Your task:
Look in the material below for the line holding "(sourceCheck s).map = s.map". Set it down exactly, with each later line up to and including the line holding "(sourceCheck s).pending = s.pending := by".

(Beginning of Data to process)

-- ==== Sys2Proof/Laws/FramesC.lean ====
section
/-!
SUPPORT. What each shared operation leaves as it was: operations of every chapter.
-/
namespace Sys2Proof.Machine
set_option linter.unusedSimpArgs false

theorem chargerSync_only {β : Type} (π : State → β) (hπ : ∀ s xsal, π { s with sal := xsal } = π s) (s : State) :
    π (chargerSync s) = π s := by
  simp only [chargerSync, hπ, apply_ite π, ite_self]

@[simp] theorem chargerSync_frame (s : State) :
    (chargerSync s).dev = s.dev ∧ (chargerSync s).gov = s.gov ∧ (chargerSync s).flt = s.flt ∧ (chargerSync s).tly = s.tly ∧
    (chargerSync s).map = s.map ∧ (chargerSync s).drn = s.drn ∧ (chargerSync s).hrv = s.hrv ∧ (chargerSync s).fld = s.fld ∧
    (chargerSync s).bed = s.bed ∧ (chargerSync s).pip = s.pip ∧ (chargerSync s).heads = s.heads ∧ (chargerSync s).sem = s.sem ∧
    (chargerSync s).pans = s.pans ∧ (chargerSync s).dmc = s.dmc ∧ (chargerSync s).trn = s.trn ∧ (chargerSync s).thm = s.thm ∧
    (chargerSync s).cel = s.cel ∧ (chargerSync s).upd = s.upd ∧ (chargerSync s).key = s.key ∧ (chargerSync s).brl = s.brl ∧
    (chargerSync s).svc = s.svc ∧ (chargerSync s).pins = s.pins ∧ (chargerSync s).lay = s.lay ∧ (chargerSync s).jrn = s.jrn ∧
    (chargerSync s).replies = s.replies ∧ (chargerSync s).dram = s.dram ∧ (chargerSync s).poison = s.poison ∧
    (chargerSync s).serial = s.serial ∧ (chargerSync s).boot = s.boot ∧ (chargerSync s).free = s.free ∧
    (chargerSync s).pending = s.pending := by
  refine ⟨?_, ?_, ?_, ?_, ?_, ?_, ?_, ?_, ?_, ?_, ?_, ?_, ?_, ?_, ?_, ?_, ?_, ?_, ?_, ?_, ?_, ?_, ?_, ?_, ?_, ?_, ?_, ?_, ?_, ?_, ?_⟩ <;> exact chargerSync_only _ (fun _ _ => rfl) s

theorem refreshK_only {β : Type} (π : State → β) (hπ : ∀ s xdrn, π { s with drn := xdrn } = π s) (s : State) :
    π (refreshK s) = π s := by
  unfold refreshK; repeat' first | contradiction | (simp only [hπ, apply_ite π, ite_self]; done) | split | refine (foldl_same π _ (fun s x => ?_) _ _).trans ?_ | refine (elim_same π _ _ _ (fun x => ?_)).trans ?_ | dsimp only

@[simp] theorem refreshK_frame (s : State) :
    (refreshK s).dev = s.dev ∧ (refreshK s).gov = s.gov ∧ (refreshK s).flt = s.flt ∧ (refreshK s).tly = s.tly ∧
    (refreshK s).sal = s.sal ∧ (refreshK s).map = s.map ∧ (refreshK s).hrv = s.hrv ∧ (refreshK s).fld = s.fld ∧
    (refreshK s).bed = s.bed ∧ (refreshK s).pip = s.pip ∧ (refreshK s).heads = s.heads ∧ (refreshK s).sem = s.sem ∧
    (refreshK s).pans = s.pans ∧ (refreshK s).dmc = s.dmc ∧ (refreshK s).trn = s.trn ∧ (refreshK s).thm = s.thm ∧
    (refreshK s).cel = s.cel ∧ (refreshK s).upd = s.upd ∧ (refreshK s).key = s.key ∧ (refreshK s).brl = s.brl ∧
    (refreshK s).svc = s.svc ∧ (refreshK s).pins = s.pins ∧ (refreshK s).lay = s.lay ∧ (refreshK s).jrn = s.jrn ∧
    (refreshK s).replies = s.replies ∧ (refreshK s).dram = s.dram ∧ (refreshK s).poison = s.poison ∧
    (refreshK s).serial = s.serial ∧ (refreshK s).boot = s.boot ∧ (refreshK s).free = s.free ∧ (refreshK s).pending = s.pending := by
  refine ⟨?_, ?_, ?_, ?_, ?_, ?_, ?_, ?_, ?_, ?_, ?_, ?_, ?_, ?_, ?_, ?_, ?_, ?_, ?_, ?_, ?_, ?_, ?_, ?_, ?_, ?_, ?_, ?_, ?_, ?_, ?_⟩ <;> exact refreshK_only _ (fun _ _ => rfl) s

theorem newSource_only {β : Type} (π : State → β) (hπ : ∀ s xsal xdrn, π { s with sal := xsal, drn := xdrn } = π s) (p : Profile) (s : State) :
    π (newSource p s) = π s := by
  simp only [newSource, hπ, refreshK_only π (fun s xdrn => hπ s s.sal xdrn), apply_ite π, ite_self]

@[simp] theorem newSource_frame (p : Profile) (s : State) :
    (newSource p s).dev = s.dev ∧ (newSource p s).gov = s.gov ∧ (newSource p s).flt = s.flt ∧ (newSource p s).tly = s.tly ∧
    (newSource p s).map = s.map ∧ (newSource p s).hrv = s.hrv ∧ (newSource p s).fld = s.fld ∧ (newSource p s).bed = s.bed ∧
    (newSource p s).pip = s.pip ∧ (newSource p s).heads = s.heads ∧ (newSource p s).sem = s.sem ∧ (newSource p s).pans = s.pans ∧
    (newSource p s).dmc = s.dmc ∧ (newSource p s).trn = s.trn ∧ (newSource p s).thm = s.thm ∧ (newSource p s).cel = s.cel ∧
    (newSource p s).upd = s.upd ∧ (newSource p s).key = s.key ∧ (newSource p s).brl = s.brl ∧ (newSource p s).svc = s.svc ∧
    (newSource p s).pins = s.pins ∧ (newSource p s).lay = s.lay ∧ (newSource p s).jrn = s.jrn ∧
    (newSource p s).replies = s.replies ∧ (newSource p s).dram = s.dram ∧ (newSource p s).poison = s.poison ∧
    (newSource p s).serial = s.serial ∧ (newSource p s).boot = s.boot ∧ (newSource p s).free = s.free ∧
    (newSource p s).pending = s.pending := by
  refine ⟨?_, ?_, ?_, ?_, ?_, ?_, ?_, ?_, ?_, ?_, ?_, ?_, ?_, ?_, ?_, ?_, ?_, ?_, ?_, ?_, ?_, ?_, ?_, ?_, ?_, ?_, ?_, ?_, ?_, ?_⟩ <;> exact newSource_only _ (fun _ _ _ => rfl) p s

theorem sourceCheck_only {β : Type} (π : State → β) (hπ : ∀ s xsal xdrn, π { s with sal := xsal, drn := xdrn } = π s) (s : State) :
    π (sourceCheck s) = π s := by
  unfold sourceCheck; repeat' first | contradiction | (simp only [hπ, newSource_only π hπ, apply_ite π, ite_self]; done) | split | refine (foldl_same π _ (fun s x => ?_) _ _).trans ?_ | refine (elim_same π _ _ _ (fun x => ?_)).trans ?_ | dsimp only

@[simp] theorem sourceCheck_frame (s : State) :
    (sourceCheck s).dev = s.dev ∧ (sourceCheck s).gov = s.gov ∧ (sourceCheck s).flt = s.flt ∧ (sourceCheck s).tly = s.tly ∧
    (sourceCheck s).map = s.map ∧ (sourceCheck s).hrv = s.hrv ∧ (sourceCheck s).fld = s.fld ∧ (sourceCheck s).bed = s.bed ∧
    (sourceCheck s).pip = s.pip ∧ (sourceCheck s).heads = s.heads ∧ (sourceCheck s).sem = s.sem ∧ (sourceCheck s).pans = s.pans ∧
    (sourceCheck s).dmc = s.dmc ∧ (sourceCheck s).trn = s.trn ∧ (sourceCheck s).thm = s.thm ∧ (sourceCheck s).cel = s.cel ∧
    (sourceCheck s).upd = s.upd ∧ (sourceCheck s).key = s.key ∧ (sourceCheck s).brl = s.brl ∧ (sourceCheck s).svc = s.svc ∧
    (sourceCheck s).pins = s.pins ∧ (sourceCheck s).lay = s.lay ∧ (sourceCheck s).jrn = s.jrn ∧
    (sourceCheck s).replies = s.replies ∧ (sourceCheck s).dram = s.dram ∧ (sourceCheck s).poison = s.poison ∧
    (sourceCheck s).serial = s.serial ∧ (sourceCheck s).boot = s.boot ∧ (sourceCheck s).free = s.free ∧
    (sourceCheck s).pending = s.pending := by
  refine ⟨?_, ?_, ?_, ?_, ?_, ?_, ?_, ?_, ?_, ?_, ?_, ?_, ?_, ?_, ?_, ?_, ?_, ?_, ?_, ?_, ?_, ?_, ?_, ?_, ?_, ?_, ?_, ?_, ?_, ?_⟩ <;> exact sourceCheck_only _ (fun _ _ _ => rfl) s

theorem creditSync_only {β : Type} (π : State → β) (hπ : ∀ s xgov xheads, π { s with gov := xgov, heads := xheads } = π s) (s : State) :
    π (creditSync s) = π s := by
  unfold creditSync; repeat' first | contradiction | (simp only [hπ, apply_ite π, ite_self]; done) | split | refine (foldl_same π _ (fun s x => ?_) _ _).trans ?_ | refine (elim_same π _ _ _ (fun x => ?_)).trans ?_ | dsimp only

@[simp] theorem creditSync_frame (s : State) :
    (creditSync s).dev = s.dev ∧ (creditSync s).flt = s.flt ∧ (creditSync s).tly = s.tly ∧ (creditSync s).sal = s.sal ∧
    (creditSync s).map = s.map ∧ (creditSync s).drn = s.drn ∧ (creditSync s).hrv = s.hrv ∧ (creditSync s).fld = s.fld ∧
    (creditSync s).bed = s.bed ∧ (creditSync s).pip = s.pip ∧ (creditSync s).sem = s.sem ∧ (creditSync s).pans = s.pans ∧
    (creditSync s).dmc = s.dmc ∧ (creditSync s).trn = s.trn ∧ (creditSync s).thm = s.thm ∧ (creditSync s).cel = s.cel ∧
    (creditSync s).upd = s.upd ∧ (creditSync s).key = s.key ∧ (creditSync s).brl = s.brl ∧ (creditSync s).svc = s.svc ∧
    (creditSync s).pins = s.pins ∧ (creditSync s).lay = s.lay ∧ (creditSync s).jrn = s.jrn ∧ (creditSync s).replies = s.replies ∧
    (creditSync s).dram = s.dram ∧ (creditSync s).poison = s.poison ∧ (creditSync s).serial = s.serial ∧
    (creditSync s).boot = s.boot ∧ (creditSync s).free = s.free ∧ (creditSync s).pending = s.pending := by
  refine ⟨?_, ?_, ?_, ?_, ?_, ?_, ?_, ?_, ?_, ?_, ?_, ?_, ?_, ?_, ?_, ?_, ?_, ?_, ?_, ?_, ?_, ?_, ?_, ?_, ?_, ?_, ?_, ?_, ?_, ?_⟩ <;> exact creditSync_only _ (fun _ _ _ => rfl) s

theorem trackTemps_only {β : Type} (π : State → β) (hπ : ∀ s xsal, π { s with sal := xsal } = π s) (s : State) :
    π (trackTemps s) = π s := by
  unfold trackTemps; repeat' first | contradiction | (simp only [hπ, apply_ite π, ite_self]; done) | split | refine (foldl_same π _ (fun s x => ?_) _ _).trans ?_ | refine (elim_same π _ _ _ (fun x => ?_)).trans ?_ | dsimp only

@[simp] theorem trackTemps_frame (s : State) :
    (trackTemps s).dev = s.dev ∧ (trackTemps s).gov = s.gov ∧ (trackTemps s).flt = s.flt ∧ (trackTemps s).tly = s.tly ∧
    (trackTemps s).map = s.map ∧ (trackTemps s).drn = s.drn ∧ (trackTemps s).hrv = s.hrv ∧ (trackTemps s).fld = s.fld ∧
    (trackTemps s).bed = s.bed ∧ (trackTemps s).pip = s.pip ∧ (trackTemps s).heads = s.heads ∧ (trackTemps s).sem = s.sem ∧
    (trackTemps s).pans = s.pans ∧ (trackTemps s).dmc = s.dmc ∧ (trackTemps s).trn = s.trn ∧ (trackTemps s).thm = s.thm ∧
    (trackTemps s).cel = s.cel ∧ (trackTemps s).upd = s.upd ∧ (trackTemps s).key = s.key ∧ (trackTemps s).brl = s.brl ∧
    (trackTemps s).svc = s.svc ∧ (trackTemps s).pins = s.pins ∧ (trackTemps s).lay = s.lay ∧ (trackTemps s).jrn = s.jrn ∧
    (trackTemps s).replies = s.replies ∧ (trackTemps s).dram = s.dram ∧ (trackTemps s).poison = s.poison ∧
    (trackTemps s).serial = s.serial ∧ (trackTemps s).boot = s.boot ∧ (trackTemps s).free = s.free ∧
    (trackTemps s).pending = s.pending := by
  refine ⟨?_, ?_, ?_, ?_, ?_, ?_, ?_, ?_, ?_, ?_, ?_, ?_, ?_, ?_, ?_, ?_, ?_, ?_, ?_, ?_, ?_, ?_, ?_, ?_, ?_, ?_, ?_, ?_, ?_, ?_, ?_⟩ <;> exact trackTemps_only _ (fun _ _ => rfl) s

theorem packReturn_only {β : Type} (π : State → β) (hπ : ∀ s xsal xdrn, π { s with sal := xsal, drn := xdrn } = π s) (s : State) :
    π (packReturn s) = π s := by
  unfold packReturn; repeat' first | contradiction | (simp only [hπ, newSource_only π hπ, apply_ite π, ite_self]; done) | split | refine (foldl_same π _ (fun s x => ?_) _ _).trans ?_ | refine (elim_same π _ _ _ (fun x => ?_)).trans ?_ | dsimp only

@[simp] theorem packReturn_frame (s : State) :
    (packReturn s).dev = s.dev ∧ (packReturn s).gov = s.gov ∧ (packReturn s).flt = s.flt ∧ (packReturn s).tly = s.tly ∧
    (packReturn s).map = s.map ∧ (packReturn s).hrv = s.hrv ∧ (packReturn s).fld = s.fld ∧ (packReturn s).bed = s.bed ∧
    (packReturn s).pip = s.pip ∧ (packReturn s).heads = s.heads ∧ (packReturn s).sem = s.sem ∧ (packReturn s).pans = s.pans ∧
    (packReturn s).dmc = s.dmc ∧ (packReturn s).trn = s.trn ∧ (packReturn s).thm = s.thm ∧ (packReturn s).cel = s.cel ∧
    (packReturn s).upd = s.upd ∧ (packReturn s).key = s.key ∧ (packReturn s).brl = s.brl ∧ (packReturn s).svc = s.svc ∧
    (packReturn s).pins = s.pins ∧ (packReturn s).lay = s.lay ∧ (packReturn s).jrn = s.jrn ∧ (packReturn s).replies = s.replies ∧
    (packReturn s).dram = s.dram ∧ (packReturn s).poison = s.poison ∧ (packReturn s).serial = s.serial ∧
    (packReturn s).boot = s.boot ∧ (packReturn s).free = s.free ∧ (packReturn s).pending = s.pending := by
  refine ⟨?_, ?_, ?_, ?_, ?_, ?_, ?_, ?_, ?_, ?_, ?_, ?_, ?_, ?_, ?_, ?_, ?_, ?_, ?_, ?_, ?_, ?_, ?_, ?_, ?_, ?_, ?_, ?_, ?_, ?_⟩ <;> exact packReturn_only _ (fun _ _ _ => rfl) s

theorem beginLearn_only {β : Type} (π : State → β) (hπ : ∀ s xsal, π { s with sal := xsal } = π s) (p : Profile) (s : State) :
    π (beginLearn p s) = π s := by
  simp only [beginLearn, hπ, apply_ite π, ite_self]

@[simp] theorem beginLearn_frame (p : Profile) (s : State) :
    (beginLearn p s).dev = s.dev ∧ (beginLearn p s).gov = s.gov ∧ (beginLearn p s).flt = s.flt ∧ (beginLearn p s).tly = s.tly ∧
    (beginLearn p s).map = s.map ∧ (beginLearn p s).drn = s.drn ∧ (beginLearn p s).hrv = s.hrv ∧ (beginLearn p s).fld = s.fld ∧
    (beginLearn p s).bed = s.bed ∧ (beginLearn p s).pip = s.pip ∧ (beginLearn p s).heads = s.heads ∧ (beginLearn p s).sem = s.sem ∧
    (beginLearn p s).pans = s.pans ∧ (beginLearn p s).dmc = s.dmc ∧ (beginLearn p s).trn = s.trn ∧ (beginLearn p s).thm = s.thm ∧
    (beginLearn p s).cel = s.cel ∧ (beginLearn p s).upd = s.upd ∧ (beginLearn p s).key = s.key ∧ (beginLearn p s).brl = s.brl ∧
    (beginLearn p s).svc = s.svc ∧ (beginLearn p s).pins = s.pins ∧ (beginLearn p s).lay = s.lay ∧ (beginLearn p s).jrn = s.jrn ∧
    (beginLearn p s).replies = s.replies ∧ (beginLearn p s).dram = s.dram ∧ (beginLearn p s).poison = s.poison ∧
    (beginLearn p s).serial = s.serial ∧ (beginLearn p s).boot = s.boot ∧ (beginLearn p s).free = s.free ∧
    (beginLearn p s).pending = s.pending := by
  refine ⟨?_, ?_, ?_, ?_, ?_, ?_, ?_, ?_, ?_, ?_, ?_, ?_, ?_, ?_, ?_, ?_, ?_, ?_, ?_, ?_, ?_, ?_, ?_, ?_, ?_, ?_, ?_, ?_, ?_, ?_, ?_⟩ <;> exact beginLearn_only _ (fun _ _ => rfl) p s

(End of Data to process)

Task answer:
    (sourceCheck s).map = s.map ∧ (sourceCheck s).hrv = s.hrv ∧ (sourceCheck s).fld = s.fld ∧ (sourceCheck s).bed = s.bed ∧
    (sourceCheck s).pip = s.pip ∧ (sourceCheck s).heads = s.heads ∧ (sourceCheck s).sem = s.sem ∧ (sourceCheck s).pans = s.pans ∧
    (sourceCheck s).dmc = s.dmc ∧ (sourceCheck s).trn = s.trn ∧ (sourceCheck s).thm = s.thm ∧ (sourceCheck s).cel = s.cel ∧
    (sourceCheck s).upd = s.upd ∧ (sourceCheck s).key = s.key ∧ (sourceCheck s).brl = s.brl ∧ (sourceCheck s).svc = s.svc ∧
    (sourceCheck s).pins = s.pins ∧ (sourceCheck s).lay = s.lay ∧ (sourceCheck s).jrn = s.jrn ∧
    (sourceCheck s).replies = s.replies ∧ (sourceCheck s).dram = s.dram ∧ (sourceCheck s).poison = s.poison ∧
    (sourceCheck s).serial = s.serial ∧ (sourceCheck s).boot = s.boot ∧ (sourceCheck s).free = s.free ∧
    (sourceCheck s).pending = s.pending := by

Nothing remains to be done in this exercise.